_WHAT IS REQUIRED:_ Beginning with the line that holds "(R184, R185). -/" in the data below, give again every line through the one that holds "def drawPixel (x0", exactly as written.

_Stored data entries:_

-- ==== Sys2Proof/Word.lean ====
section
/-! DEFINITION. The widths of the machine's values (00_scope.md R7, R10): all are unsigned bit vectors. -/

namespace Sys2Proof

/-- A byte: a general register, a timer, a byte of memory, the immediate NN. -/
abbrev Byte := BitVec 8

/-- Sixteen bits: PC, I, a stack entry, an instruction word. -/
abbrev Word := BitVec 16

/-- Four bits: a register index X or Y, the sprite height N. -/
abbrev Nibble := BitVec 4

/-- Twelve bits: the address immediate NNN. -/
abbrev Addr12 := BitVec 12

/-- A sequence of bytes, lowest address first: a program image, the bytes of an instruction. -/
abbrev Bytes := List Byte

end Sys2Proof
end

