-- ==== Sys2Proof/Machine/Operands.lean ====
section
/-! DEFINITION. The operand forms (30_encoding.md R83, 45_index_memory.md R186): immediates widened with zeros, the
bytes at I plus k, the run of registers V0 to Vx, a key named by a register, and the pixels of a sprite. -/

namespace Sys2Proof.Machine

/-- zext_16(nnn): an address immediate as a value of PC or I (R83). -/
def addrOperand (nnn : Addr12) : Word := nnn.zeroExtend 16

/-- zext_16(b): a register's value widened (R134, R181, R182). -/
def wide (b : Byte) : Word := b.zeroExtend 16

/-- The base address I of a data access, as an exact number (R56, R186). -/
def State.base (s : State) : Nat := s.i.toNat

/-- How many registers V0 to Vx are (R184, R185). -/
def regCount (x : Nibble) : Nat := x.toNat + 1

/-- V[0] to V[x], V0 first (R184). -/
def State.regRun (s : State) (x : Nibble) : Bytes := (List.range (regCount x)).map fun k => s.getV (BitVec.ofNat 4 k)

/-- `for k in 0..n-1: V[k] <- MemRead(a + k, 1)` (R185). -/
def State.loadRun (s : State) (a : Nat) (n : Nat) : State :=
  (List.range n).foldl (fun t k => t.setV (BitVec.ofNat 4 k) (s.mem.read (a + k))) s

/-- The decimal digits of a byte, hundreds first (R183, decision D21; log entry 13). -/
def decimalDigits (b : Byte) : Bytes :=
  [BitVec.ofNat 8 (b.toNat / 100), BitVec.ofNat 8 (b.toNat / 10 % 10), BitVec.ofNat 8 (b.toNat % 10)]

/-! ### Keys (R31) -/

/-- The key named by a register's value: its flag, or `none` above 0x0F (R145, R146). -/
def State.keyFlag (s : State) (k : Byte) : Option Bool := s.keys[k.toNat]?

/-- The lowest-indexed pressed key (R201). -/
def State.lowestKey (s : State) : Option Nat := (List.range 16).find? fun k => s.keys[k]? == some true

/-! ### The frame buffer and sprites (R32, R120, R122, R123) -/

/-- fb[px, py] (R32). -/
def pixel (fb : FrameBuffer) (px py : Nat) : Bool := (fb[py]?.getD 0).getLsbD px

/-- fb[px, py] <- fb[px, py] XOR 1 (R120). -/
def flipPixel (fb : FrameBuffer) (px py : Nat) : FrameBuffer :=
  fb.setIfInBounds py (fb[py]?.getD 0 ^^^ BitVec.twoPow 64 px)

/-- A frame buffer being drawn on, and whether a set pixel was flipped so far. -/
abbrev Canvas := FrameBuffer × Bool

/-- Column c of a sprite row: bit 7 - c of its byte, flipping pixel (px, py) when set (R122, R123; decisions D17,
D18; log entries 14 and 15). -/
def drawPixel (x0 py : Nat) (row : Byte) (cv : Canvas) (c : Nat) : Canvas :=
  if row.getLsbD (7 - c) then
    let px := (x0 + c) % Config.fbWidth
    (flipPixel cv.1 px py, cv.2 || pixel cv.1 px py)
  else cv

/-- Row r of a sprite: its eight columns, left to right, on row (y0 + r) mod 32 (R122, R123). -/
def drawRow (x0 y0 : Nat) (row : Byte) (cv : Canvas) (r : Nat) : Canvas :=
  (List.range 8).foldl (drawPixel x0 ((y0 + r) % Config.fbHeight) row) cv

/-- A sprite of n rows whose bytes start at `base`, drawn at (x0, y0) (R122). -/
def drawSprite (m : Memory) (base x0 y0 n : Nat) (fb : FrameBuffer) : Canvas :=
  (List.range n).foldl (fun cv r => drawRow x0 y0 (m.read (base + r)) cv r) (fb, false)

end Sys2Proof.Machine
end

_SOLUTION FOR THIS TASK:_
/-- How many registers V0 to Vx are (R184, R185). -/
def regCount (x : Nibble) : Nat := x.toNat + 1

/-- V[0] to V[x], V0 first (R184). -/
def State.regRun (s : State) (x : Nibble) : Bytes := (List.range (regCount x)).map fun k => s.getV (BitVec.ofNat 4 k)

/-- `for k in 0..n-1: V[k] <- MemRead(a + k, 1)` (R185). -/
def State.loadRun (s : State) (a : Nat) (n : Nat) : State :=
  (List.range n).foldl (fun t k => t.setV (BitVec.ofNat 4 k) (s.mem.read (a + k))) s

/-- The decimal digits of a byte, hundreds first (R183, decision D21; log entry 13). -/
def decimalDigits (b : Byte) : Bytes :=
  [BitVec.ofNat 8 (b.toNat / 100), BitVec.ofNat 8 (b.toNat / 10 % 10), BitVec.ofNat 8 (b.toNat % 10)]

/-! ### Keys (R31) -/

/-- The key named by a register's value: its flag, or `none` above 0x0F (R145, R146). -/
def State.keyFlag (s : State) (k : Byte) : Option Bool := s.keys[k.toNat]?

/-- The lowest-indexed pressed key (R201). -/
def State.lowestKey (s : State) : Option Nat := (List.range 16).find? fun k => s.keys[k]? == some true

/-! ### The frame buffer and sprites (R32, R120, R122, R123) -/

/-- fb[px, py] (R32). -/
def pixel (fb : FrameBuffer) (px py : Nat) : Bool := (fb[py]?.getD 0).getLsbD px

/-- fb[px, py] <- fb[px, py] XOR 1 (R120). -/
def flipPixel (fb : FrameBuffer) (px py : Nat) : FrameBuffer :=
  fb.setIfInBounds py (fb[py]?.getD 0 ^^^ BitVec.twoPow 64 px)

/-- A frame buffer being drawn on, and whether a set pixel was flipped so far. -/
abbrev Canvas := FrameBuffer × Bool

/-- Column c of a sprite row: bit 7 - c of its byte, flipping pixel (px, py) when set (R122, R123; decisions D17,
D18; log entries 14 and 15). -/
def drawPixel (x0 py : Nat) (row : Byte) (cv : Canvas) (c : Nat) : Canvas :=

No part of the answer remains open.